Emergency rooms serve as an entry point into a hospital. Those suffering from serious injuries or illnesses who need immediate care will go directly to the emergency room for processing and intake. The staff working in emergency departments in hospitals have to apply a process known triage when they decide who to treat and when.
In other words, in times of high demand, the staff working in an emergency room must gather information from prospective patients and make a determination about how they allocate resources. Mistakes made during that process could mean someone suffering a substantially worse prognosis or even dying because they didn’t receive adequate care.
Personal bias can often play a role in who receives care in an emergency
You might imagine that the nurses and physicians making judgment calls about who gets what treatment when in an emergency room do so based on the availability of equipment or drugs, the amount of staff available and both how severe the condition is and how likely the patient is to recover.
That is ideal, but unfortunately, many medical professionals allow their own biases to play into the decisions they make.

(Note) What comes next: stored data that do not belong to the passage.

-- ==== Sys2Proof/Laws/Step.lean ====
section
/-! SUPPORT. All a step can do, said once: how execution of any instruction ends, and the cases of a step. Invariants of
the machine follow from these without unfolding an instruction. -/

namespace Sys2Proof.Machine

open Sys2Proof

/-- What execute may leave of the state it began in: the architectural state untouched but for memory, at most one
record more, at most one aligned target. -/
structure State.Executed (s u : State) : Prop where
  cfg : u.cfg = s.cfg
  regs : u.regs = s.regs
  pc : u.pc = s.pc
  order : u.order = s.order
  halt : u.halt = s.halt
  trace : u.trace = s.trace
  fetched : u.stage.fetched = s.stage.fetched
  log : u.stage.log = s.stage.log ∨
    ∃ r v, r ≠ 0#5 ∧ s.xlen.wrap v = v ∧ u.stage.log = s.stage.log ++ [⟨r, v⟩]
  target : u.stage.target = s.stage.target ∨
    ∃ t, u.stage.target = some t ∧ s.xlen.wrap t = t ∧ t.toNat % s.cfg.ialignBytes = 0
  mem : u.mem = s.mem ∨ ∃ a n v, u.mem = s.mem.store s.xlen a n v

/-- What execute leaves for the emitter: the captures of the sources `src` and a memory event exactly for a data access. -/
structure State.Captured (s u : State) (src : RegIdx × RegIdx) (acc : Option DataAccess) : Prop where
  rs1 : u.stage.rs1.getD ⟨0, 0⟩ = ⟨src.1, s.x src.1⟩
  rs2 : u.stage.rs2.getD ⟨0, 0⟩ = ⟨src.2, s.x src.2⟩
  event : u.stage.memEvent = none ↔ acc = none

/-- JALR and its compressed forms. -/
def isJalr : Instr → Bool
  | .jalr .. | .cJr .. | .cJalr .. => true
  | _ => false

/-- The causes execution of an instruction can raise, and when. -/
def mayRaise (i : Instr) (s : State) : Cause → Prop
  | .invalidEncoding => False
  | .invalidImmediate => False
  | .unsupportedOperation => isStrictStub i = true ∧ s.cfg.strictSystem = true
  | .misalignedTarget t => ¬s.TargetOk t ∧
      ((∃ off : Int, t = s.pcTarget off ∧ (i.wellFormed s.cfg = true → off % 2 = 0)) ∨
        (isJalr i = true ∧ ∃ rs1 off, t = s.jumpTarget rs1 off))
  | .misalignedAccess ea => ∃ a, dataAccess i = some a ∧ s.FaultsWith a.kind ea a.gran.bytes (.misalignedAccess ea)
  | .accessFault k ea => ∃ a, dataAccess i = some a ∧ s.FaultsWith a.kind ea a.gran.bytes (.accessFault k ea)

/-- How execution of an instruction ends: retired with what it left, or a fault taken from the state it began in. -/
def Ends (i : Instr) (s : State) (size : InsnSize) (r : Result) : Prop :=
  (∃ u, s.Executed u ∧ (s.Ready → s.Captured u (sourceRegs i) (dataAccess i)) ∧
      ((∀ a, dataAccess i = some a → a.kind ≠ .store) → u.mem = s.mem) ∧ r = .next (u.retire size)) ∨
    (∃ c, mayRaise i s c ∧ r = .next (s.raise c))

variable {s : State} {i : Instr}

theorem State.Executed.base : s.Executed s :=
  ⟨rfl, rfl, rfl, rfl, rfl, rfl, rfl, .inl rfl, .inl rfl, .inl rfl⟩

/-- A register write keeps `Executed` when nothing has been logged yet. -/
theorem State.Executed.writeReg {u : State} (h : s.Executed u) (hl : u.stage.log = s.stage.log) (rd : RegIdx) (v : Word) :
    s.Executed (u.writeReg rd v) := by
  have hx : u.xlen = s.xlen := by rw [State.xlen, h.cfg]
  refine ⟨by simp [h.cfg], by simp [h.regs], by simp [h.pc], by simp [h.order], by simp [h.halt], by simp [h.trace],
    by simp [h.fetched], ?_, by simpa using h.target, by simpa using h.mem⟩
  by_cases hr : rd = 0#5
  · exact .inl (by simp [hr, hl])
  · exact .inr ⟨rd, s.xlen.wrap v, hr, by simp, by simp [hr, hl, hx]⟩

theorem State.Executed.captureRs1 {u : State} (h : s.Executed u) (r : RegIdx) : s.Executed (u.captureRs1 r) :=
  ⟨h.cfg, h.regs, h.pc, h.order, h.halt, h.trace, h.fetched, h.log, h.target, h.mem⟩

theorem State.Executed.captureRs2 {u : State} (h : s.Executed u) (r : RegIdx) : s.Executed (u.captureRs2 r) :=
  ⟨h.cfg, h.regs, h.pc, h.order, h.halt, h.trace, h.fetched, h.log, h.target, h.mem⟩

theorem State.Executed.recordMem {u : State} (h : s.Executed u) (k : MemKind) (g : Granularity) (a d : Word) :
    s.Executed (u.recordMem k g a d) :=
  ⟨h.cfg, h.regs, h.pc, h.order, h.halt, h.trace, h.fetched, h.log, h.target, h.mem⟩

theorem State.Executed.setTarget {u : State} (h : s.Executed u) (t : Word) (hw : s.xlen.wrap t = t)
    (ha : t.toNat % s.cfg.ialignBytes = 0) : s.Executed (u.setTarget t) :=
  ⟨h.cfg, h.regs, h.pc, h.order, h.halt, h.trace, h.fetched, h.log, .inr ⟨t, rfl, hw, ha⟩, h.mem⟩

theorem ends_writeUpper (hsrc : sourceRegs i = (0, 0)) (hacc : dataAccess i = none) (size : InsnSize) (rd : RegIdx)
    (v : Word) : Ends i s size (s.writeUpper size rd v) := by
  refine .inl ⟨_, State.Executed.writeReg State.Executed.base rfl rd v, fun h => ?_, fun _ => by simp, rfl⟩
  rw [hsrc, hacc]
  exact ⟨by simp [h.rs1], by simp [h.rs2], by simp [h.memEvent]⟩

theorem ends_opImm {rs1 : RegIdx} (hsrc : sourceRegs i = (rs1, 0)) (hacc : dataAccess i = none) (size : InsnSize)
    (f : Word → Word) (rd : RegIdx) : Ends i s size (s.opImm size f rd rs1) := by
  refine .inl ⟨_, State.Executed.writeReg (State.Executed.base.captureRs1 rs1) rfl rd _, fun h => ?_, fun _ => by simp, rfl⟩
  rw [hsrc, hacc]
  exact ⟨by simp, by simp [h.rs2], by simp [h.memEvent]⟩

theorem ends_opReg {rs1 rs2 : RegIdx} (hsrc : sourceRegs i = (rs1, rs2)) (hacc : dataAccess i = none) (size : InsnSize)
    (f : Word → Word → Word) (rd : RegIdx) : Ends i s size (s.opReg size f rd rs1 rs2) := by
  refine .inl ⟨_, State.Executed.writeReg ((State.Executed.base.captureRs1 rs1).captureRs2 rs2) rfl rd _, fun h => ?_,
    fun _ => by simp, rfl⟩
  rw [hsrc, hacc]
  exact ⟨by simp, by simp, by simp [h.memEvent]⟩

theorem ends_noEffect (hsrc : sourceRegs i = (0, 0)) (hacc : dataAccess i = none) (size : InsnSize) :
    Ends i s size (s.noEffect size) := by
  refine .inl ⟨s, State.Executed.base, fun h => ?_, fun _ => rfl, rfl⟩
  rw [hsrc, hacc]
  exact ⟨by simp [h.rs1], by simp [h.rs2], by simp [h.memEvent]⟩

theorem ends_systemStub (hsrc : sourceRegs i = (0, 0)) (hacc : dataAccess i = none) (hst : isStrictStub i = true)
    (size : InsnSize) : Ends i s size (s.systemStub size) := by
  by_cases hs : s.cfg.strictSystem = true
  · exact .inr ⟨.unsupportedOperation, ⟨hst, hs⟩, by simp [State.systemStub, hs, State.finish]⟩
  · simpa [State.systemStub, hs] using ends_noEffect hsrc hacc size

theorem wrap_pcTarget (i : Int) : s.xlen.wrap (s.pcTarget i) = s.pcTarget i := XLen.wrap_ofInt ..

theorem wrap_jumpTarget (rs1 : RegIdx) (i : Int) : s.xlen.wrap (s.jumpTarget rs1 i) = s.jumpTarget rs1 i := by
  unfold State.jumpTarget
  simp only
  split
  · rw [← and_not_one]
    cases hx : s.xlen
    · apply BitVec.eq_of_getLsbD_eq
      intro k hk
      have h := congrArg (fun v : Word => v.getLsbD k) (XLen.wrap_ofInt .rv32 ((s.x rs1).toNat + i))
      simp only [XLen.wrap, BitVec.getLsbD_setWidth, BitVec.getLsbD_and] at h ⊢
      rw [← h]; by_cases h32 : k < 32 <;> simp [h32, hk]
    · rfl
  · exact XLen.wrap_ofInt ..

/-- A jump ends with its link and its target, or with MisalignedTarget. -/
theorem ends_jumpPc {off : Int} (hsrc : sourceRegs i = (0, 0)) (hacc : dataAccess i = none)
    (heven : i.wellFormed s.cfg = true → off % 2 = 0) (size : InsnSize) (rd : RegIdx) (offset : Word)
    (ho : s.pcRelative offset = s.pcTarget off) : Ends i s size (s.jumpPc size rd offset) := by
  by_cases ha : (s.pcTarget off).toNat % s.cfg.ialignBytes = 0
  · have ha' : s.targetAligned (s.pcTarget off) = true := (s.targetAligned_iff _).2 ha
    refine .inl ⟨(s.setTarget (s.pcTarget off)).writeReg rd (s.linkValue size), 
      State.Executed.writeReg (State.Executed.base.setTarget _ (wrap_pcTarget off) ha) rfl rd _, fun h => ?_, fun _ => by simp,
      by simp only [State.jumpPc, State.jumpLink, State.transfer, ho, ha', if_true, Except.map, State.finish]⟩
    rw [hsrc, hacc]
    exact ⟨by simp [h.rs1], by simp [h.rs2], by simp [h.memEvent]⟩
  · have ha' : s.targetAligned (s.pcTarget off) = false := by simpa [State.targetAligned] using ha
    exact .inr ⟨.misalignedTarget (s.pcTarget off), ⟨ha, .inl ⟨off, rfl, heven⟩⟩,
      by simp only [State.jumpPc, State.jumpLink, State.transfer, ho, ha']; rfl⟩

theorem ends_jumpReg {rs1 : RegIdx} {off : Int} (hsrc : sourceRegs i = (rs1, 0)) (hacc : dataAccess i = none)
    (hj : isJalr i = true) (size : InsnSize) (rd : RegIdx) (offset : Word)
    (ho : s.jalrTarget rs1 offset = s.jumpTarget rs1 off) : Ends i s size (s.jumpReg size rd rs1 offset) := by
  by_cases ha : (s.jumpTarget rs1 off).toNat % s.cfg.ialignBytes = 0
  · have ha' : (s.captureRs1 rs1).targetAligned (s.jumpTarget rs1 off) = true := (s.targetAligned_iff _).2 ha
    refine .inl ⟨((s.captureRs1 rs1).setTarget (s.jumpTarget rs1 off)).writeReg rd ((s.captureRs1 rs1).linkValue size),
      State.Executed.writeReg ((State.Executed.base.captureRs1 rs1).setTarget _ (wrap_jumpTarget rs1 off) ha) rfl rd _, fun h => ?_, fun _ => by simp,
      by simp only [State.jumpReg, State.jumpLink, State.transfer, ho, ha', if_true, Except.map, State.finish]⟩
    rw [hsrc, hacc]
    exact ⟨by simp, by simp [h.rs2], by simp [h.memEvent]⟩
  · have ha' : (s.captureRs1 rs1).targetAligned (s.jumpTarget rs1 off) = false := by
      simpa [State.targetAligned] using ha
    exact .inr ⟨.misalignedTarget (s.jumpTarget rs1 off), ⟨ha, .inr ⟨hj, rs1, off, rfl⟩⟩,
      by simp only [State.jumpReg, State.jumpLink, State.transfer, ho, ha']; rfl⟩

theorem ends_branch {rs1 rs2 : RegIdx} {off : Int} (hsrc : sourceRegs i = (rs1, rs2)) (hacc : dataAccess i = none)
    (heven : i.wellFormed s.cfg = true → off % 2 = 0) (size : InsnSize) (cond : Word → Word → Bool) (offset : Word)
    (ho : s.pcRelative offset = s.pcTarget off) : Ends i s size (s.branch size cond rs1 rs2 offset) := by
  cases hc : cond (s.x rs1) (s.x rs2)
  · refine .inl ⟨_, (State.Executed.base.captureRs1 rs1).captureRs2 rs2, fun h => ?_, fun _ => by simp,
      by simp only [State.branch, hc]; rfl⟩
    rw [hsrc, hacc]
    exact ⟨by simp, by simp, by simp [h.memEvent]⟩
  · by_cases ha : (s.pcTarget off).toNat % s.cfg.ialignBytes = 0
    · have ha' : ((s.captureRs1 rs1).captureRs2 rs2).targetAligned (s.pcTarget off) = true := (s.targetAligned_iff _).2 ha
      refine .inl ⟨((s.captureRs1 rs1).captureRs2 rs2).setTarget (s.pcTarget off),
        ((State.Executed.base.captureRs1 rs1).captureRs2 rs2).setTarget _ (wrap_pcTarget off) ha, fun h => ?_, fun _ => by simp,
        by simp only [State.branch, hc, State.transfer, ho, ha', if_true, State.finish]⟩
      rw [hsrc, hacc]
      exact ⟨by simp, by simp, by simp [h.memEvent]⟩
    · have ha' : ((s.captureRs1 rs1).captureRs2 rs2).targetAligned (s.pcTarget off) = false := by
        simpa [State.targetAligned] using ha
      exact .inr ⟨.misalignedTarget (s.pcTarget off), ⟨ha, .inl ⟨off, rfl, heven⟩⟩,
        by simp only [State.branch, hc, State.transfer, ho, ha', if_true]; rfl⟩

/-- A fault of a data access is one the instruction may raise. -/
theorem mayRaise_access {a : DataAccess} (hacc : dataAccess i = some a) {ea : Word} {c : Cause}
    (hc : s.accessCheck a.kind ea a.gran = some c) : mayRaise i s c := by
  have h := (s.accessCheck_some a.kind ea a.gran c).1 hc
  rcases h with ⟨h1, h2, rfl⟩ | ⟨h1, h2, rfl⟩
  · exact ⟨a, hacc, .inl ⟨h1, h2, rfl⟩⟩
  · exact ⟨a, hacc, .inr ⟨h1, h2, rfl⟩⟩

theorem ends_loadInto {rs1 : RegIdx} {d : Int} {g : Granularity} (hsrc : sourceRegs i = (rs1, 0))
    (hacc : dataAccess i = some ⟨.load, rs1, d, g⟩) (size : InsnSize) (e : LoadExt) (rd : RegIdx) (disp : Word) :
    Ends i s size (s.loadInto size g e rd rs1 disp) := by
  cases hc : s.accessCheck .load (s.effectiveAddress rs1 disp) g with
  | some c =>
    have hc' : (s.captureRs1 rs1).accessCheck .load (s.effectiveAddress rs1 disp) g = some c := hc
    exact .inr ⟨c, mayRaise_access hacc hc, by simp only [State.loadInto, State.memRead, hc']; rfl⟩
  | none =>
    have hc' : (s.captureRs1 rs1).accessCheck .load (s.effectiveAddress rs1 disp) g = none := hc
    refine .inl ⟨_, State.Executed.writeReg ((State.Executed.base.captureRs1 rs1).recordMem .load g (s.effectiveAddress rs1 disp)
      (s.mem.load s.xlen (s.effectiveAddress rs1 disp) g.bytes)) rfl rd _, fun h => ?_, fun _ => by simp,
      by simp only [State.loadInto, State.memRead, hc']; rfl⟩
    rw [hsrc, hacc]
    exact ⟨by simp, by simp [h.rs2], by simp⟩

theorem ends_storeFrom {rs1 rs2 : RegIdx} {d : Int} {g : Granularity} (hsrc : sourceRegs i = (rs1, rs2))
    (hacc : dataAccess i = some ⟨.store, rs1, d, g⟩) (size : InsnSize) (disp : Word) :
    Ends i s size (s.storeFrom size g rs1 rs2 disp) := by
  cases hc : s.accessCheck .store (s.effectiveAddress rs1 disp) g with
  | some c =>
    have hc' : ((s.captureRs1 rs1).captureRs2 rs2).accessCheck .store (s.effectiveAddress rs1 disp) g = some c := hc
    exact .inr ⟨c, mayRaise_access hacc hc, by simp only [State.storeFrom, State.memWrite, hc']; rfl⟩
  | none =>
    have hc' : ((s.captureRs1 rs1).captureRs2 rs2).accessCheck .store (s.effectiveAddress rs1 disp) g = none := hc
    refine .inl ⟨State.recordMem { (s.captureRs1 rs1).captureRs2 rs2 with
        mem := s.mem.store s.xlen (s.effectiveAddress rs1 disp) g.bytes (storeData g (s.x rs2)) } .store g
        (s.effectiveAddress rs1 disp) (storeData g (s.x rs2)),
      ⟨rfl, rfl, rfl, rfl, rfl, rfl, rfl, .inl rfl, .inl rfl, .inr ⟨_, _, _, rfl⟩⟩, fun h => ?_, fun hn => ?_,
      by simp only [State.storeFrom, State.memWrite, hc']; rfl⟩
    · rw [hsrc, hacc]
      exact ⟨by simp [State.recordMem, State.captureRs1, State.captureRs2, State.x],
        by simp [State.recordMem, State.captureRs1, State.captureRs2, State.x], by simp⟩
    · exact absurd rfl (hn _ hacc)

/-- A field with its low bit 0 has an even signed value. -/
theorem toInt_even {n : Nat} (hn : 0 < n) (v : BitVec n) (h : v.toNat % 2 = 0) : v.toInt % 2 = 0 := by
  obtain ⟨m, rfl⟩ : ∃ m, n = m + 1 := ⟨n - 1, by omega⟩
  rw [BitVec.toInt_eq_toNat_cond, Nat.pow_succ]
  split <;> omega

From refusing to provide care for people who have an addiction or dismissing the serious complaints of younger patients to demonstrating a preference for one gender or race over others, there are many ways in which the biases of emergency room personnel can impact the care someone receives.
If you got turned away from an emergency room or if someone you love didn’t get timely care because staff didn’t listen to them or didn’t prioritize their reported symptoms, that could provide grounds for a medical malpractice claim.